Bisher haben vor allem zwei junge Koreaner einen Bekanntheitsgrad erreicht, der über die Grenzen ihres Landes hinausreicht: Lee Seungwoo und Paik Seungho. Das Duo wird in der berühmten Kaderschmiede La Masia beim FC Barcelona ausgebildet. Ein schwerwiegender Grund dafür, dass die Scheinwerfer besonders auf sie gerichtet sind. "Wie könnte ich sie beneiden? Mit Lee spiele ich zusammen, seit ich 13 oder 14 bin. Ich bin ihnen im Gegenteil sehr dankbar. Ihretwegen steigt das Interesse an unserer ganzen Mannschaft", folgert er.

Lee Sangmin selbst machte sich spätestens einen Namen, als er bei der FIFA U-17-Weltmeisterschaft Chile 2015 die Kapitänsbinde trug. Ein Turnier, an das er gerne zurückdenkt. "Wir galten als das schwächste Team der Gruppe. Es gelang uns, die ganze Welt zu überraschen und das Achtelfinale zu erreichen", betont er. "Solche Erfahrungen sind sehr lehrreich. Dass wir ruhig und konzentriert bleiben bei dieser WM, verdanken wir auch an unseren Erfahrungen in Chile."

Held wider Willen Der Bekanntheitsgrad des Studenten der Soongsil Universität stieg anlässlich des Vorbereitungsspiels der U-20-Auswahl gegen Sambia im April weiter an.  Der Grund dafür war, dass der Verteidiger seinem Teamkameraden Jaeong Taewook nach einem Zusammenstoß mit Kenneth Kalunga das Leben rettete. Jaeong drohte an seiner Zunge zu ersticken, aber Lee ergriff die geeigneten Maßnahmen, um die Atemwege freizulegen. "Ich war am nächsten dran, also habe ich eingegriffen. Doch daran ist nichts Ruhmreiches", sagt er bescheiden. "Viele denken, das ist eine heldenhafte Tat. Aber ich bin davon überzeugt, dass jeder das Gleiche gemacht hätte, oder nicht? Wichtig ist nur, dass Jaeong bei dieser WM unter uns ist."

Eine WM, bei der Korea Republik bisher brilliert. Die Gastgeber schlossen eine schwere Gruppe mit Argentinien, Guinea und England als Zweiter ab. "Wir haben einen ganz guten Start in das Turnier erwischt. Aber ich glaube, dass wir erst 50 Prozent unseres Potenzials gezeigt haben. Das Beste kommt noch", sagt er. "In persönlicher Hinsicht aber bin ich nicht ganz zufrieden mit meinen Leistungen. Ich will zeigen, wozu ich in der Lage bin. Ich hoffe, dazu morgen gegen Portugal Gelegenheit zu haben", sagt er trotz seiner objektiv guten Leistungen auf dem Platz.
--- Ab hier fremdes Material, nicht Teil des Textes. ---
-- ==== Sys2Proof/Tests/Slice0.lean ====
section
/-! SUPPORT. Tests: words written out from the encoding, ill-formed commands, vectors of 95_test_vectors.md (named in each
comment), and for every statement with hypotheses a witness that meets them all. -/

namespace Sys2Proof.Tests

open Sys2Proof Sys2Proof.Machine

/-! ### Helpers -/

/-- A hex literal of n bytes. -/
def hex (n v : Nat) : Bytes := bytesBE n v

/-- A one-channel block whose channel has just been submitted a command, its turn next. -/
def ready (w : CommandWord) (a b c : Bytes) : State :=
  { channels := [Channel.submitted w a b c], agenda := [.execute 0], replies := [], active := 0, draws := 0 }

/-- A one-channel block with this channel and this agenda. -/
def block (ch : Channel) (agenda : List Move) : State :=
  { channels := [ch], agenda := agenda, replies := [], active := 0, draws := 0 }

/-- What channel 0 reports after one step. -/
def report (s : State) : Option (Byte × Byte × Bytes) :=
  match step s with
  | .next t => (t.channel? 0).map fun ch => (ch.status, ch.info, ch.out)
  | _ => none

/-- What the host has been handed after one step. -/
def handed (s : State) : Option (List Reply) :=
  match step s with
  | .next t => some t.replies
  | _ => none

/-- The draw iv0 of 95_test_vectors.md. -/
def iv0 : Bytes := hex 16 0x000102030405060708090a0b0c0d0e0f

/-- The key K1 of 95_test_vectors.md. -/
def key1 : Bytes := hex 32 0x936a185caaa266bb9cbe981e9e05cb78cd732b0b3280eb944412bb6f8f8f07af

/-- "attack at dawn" -/
def attack : Bytes := hex 14 0x61747461636b206174206461776e

/-- OUT of vector E1. -/
def envelope1 : Bytes := iv0 ++ hex 16 0x2e561acc12d664c19392951743e4719e

/-- The smallest `MAX_LEN`, as section 2.8 takes it, with vector K4's sample salt "SAMPLE-SALT". -/
def small : Params := ⟨48, hex 11 0x53414d504c452d53414c54⟩

/-- The report of a command under `small`, with the draw iv0. -/
def reportOf (i : Instr) (a b c : Bytes) : Completion := Completion.ofResult (commandResult small i a b c iv0)

/-! ### Decoding: the words of R76, bit by bit as RSV, ALG, OP -/

theorem test_decode_digest_sha512 : decode (0b0000000000000000#16 ++ 0b00000101#8 ++ 0b00000001#8) = .ok .digestSha512 := by
  decide

theorem test_decode_derive_key : decode (0b0000000000000000#16 ++ 0b00000010#8 ++ 0b00000010#8) = .ok .deriveKeyAes256 := by
  decide

theorem test_decode_decrypt_phrase :
    decode (0b0000000000000000#16 ++ 0b00000010#8 ++ 0b00000110#8) = .ok .decryptPhraseAes256 := by decide

theorem test_decode_key_expand : decode (0b0000000000000000#16 ++ 0b00000000#8 ++ 0b00010000#8) = .ok .aesKeyExpand := by
  decide

theorem test_decode_iv_prepend : decode (0b0000000000000000#16 ++ 0b00000000#8 ++ 0b00010101#8) = .ok .ivPrepend := by decide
Doch der große Bewunderer von Mats Hummels ist eben wirklich ein bescheidener junger Mann. Es sieht keinen Grund, sich in den Vordergrund zu stellen. Aber ob er will oder nicht: Mit einem Lee Sangmin in den Reihen können die zukünftigen Stars der Republik Korea ohne Zurückhaltung ihre Ansprüche formulieren.